#### Exercise details
Output, word for word, the lines of this listing that fall between the line with "0Dh (section 10.4). -/" and the line with "refreshPeer (top : BitVec 7) (operand : Half)", counting both of those lines, and no others.
- Opening Delimiter -
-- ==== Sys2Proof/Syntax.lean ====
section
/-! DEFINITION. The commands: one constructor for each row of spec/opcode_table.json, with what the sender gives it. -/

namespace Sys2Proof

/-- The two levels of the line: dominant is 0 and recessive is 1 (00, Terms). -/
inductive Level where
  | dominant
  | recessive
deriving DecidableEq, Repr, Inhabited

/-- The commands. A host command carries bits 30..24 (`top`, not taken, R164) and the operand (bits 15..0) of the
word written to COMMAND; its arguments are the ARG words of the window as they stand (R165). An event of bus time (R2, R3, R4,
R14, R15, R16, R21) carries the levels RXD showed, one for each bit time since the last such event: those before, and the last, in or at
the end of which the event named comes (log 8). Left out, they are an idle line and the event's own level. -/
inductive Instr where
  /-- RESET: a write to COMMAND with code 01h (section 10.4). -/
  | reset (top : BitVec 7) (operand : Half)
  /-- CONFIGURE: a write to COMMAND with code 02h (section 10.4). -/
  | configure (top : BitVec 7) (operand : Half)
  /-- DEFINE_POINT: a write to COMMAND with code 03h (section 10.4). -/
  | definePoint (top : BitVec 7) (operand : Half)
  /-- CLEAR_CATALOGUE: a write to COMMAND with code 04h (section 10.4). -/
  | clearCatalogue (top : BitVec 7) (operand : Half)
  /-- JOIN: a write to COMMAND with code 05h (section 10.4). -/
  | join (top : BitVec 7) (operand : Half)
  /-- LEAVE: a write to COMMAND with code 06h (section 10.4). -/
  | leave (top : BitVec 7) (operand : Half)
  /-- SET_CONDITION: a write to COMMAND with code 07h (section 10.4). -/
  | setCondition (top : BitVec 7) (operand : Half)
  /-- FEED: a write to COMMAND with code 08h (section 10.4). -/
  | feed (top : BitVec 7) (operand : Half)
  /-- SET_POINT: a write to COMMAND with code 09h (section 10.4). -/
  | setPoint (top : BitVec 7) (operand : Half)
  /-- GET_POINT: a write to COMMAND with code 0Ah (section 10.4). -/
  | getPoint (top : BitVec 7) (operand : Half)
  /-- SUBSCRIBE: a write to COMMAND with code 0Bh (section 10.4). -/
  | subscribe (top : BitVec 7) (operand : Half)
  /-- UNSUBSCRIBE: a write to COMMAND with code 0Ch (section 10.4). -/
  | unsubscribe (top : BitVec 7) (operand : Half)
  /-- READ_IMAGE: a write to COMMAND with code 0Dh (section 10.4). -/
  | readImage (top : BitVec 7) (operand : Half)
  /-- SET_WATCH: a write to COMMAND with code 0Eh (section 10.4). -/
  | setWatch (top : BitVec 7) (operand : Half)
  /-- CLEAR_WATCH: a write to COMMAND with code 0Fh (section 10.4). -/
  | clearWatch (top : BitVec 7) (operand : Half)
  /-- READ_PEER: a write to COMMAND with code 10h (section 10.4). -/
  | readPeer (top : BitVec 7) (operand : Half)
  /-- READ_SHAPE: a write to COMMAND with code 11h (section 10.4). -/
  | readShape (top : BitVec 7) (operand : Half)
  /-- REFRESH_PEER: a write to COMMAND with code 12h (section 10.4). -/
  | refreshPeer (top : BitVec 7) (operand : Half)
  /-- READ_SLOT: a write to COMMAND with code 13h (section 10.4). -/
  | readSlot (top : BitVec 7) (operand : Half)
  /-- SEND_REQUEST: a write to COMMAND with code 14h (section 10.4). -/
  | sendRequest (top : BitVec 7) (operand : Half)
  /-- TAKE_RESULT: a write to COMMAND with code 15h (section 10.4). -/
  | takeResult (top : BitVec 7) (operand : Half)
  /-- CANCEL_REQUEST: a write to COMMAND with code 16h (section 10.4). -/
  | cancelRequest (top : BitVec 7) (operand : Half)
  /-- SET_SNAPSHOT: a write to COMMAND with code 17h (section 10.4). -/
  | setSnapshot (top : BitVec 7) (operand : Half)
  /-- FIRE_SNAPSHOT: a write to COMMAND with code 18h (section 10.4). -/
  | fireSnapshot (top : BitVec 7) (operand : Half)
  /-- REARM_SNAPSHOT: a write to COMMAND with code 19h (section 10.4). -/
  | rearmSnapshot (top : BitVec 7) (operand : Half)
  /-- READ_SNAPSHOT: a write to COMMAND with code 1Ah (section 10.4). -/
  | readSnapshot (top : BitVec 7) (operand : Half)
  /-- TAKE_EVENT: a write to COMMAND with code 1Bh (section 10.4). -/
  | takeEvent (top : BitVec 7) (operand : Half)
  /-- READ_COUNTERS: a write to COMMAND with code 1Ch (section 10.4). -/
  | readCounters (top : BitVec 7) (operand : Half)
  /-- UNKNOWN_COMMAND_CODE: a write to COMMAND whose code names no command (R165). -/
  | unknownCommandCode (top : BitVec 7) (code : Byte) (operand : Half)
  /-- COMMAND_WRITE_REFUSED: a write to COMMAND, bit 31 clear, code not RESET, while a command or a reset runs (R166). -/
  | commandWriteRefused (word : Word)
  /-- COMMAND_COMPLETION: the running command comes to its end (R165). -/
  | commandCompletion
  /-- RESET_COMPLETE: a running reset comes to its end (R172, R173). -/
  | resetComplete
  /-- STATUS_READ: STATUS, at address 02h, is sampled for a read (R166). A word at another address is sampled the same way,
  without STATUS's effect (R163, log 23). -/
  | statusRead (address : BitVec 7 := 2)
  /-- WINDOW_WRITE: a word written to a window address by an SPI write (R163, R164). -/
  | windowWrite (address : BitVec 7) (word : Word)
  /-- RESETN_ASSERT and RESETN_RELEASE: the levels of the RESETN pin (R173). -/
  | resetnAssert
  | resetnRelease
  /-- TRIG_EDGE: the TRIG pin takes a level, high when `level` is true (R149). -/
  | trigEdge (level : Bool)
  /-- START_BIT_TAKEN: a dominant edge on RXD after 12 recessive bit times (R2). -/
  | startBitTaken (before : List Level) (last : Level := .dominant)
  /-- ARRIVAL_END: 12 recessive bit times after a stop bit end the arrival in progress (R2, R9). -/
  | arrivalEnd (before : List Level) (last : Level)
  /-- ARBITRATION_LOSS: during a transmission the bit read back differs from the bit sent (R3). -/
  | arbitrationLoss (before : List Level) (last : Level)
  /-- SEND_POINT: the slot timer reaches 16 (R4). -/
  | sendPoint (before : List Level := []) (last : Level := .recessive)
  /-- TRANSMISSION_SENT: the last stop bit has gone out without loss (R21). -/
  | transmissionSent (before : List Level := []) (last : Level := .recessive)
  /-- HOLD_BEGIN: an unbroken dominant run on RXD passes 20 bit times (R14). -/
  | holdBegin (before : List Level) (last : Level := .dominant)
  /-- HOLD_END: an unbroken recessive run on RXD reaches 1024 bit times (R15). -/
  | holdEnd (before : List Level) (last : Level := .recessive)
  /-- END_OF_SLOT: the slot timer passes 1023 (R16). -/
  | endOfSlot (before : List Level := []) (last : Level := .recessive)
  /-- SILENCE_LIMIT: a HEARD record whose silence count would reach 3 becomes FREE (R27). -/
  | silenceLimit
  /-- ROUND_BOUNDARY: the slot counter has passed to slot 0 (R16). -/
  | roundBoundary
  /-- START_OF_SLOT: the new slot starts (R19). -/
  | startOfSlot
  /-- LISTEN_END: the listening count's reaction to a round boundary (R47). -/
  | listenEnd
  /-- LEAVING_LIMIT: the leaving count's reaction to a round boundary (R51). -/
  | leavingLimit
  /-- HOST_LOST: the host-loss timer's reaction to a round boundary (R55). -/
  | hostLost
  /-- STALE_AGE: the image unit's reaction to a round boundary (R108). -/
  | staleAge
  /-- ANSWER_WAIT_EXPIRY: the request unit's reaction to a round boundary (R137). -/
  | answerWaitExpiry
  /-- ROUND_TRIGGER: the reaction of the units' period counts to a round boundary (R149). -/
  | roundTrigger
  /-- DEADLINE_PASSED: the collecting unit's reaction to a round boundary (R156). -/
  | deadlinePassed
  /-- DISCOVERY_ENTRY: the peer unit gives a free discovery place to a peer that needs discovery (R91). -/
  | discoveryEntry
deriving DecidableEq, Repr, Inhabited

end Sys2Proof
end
- Closing Delimiter -
#### Your response
  /-- READ_IMAGE: a write to COMMAND with code 0Dh (section 10.4). -/
  | readImage (top : BitVec 7) (operand : Half)
  /-- SET_WATCH: a write to COMMAND with code 0Eh (section 10.4). -/
  | setWatch (top : BitVec 7) (operand : Half)
  /-- CLEAR_WATCH: a write to COMMAND with code 0Fh (section 10.4). -/
  | clearWatch (top : BitVec 7) (operand : Half)
  /-- READ_PEER: a write to COMMAND with code 10h (section 10.4). -/
  | readPeer (top : BitVec 7) (operand : Half)
  /-- READ_SHAPE: a write to COMMAND with code 11h (section 10.4). -/
  | readShape (top : BitVec 7) (operand : Half)
  /-- REFRESH_PEER: a write to COMMAND with code 12h (section 10.4). -/
  | refreshPeer (top : BitVec 7) (operand : Half)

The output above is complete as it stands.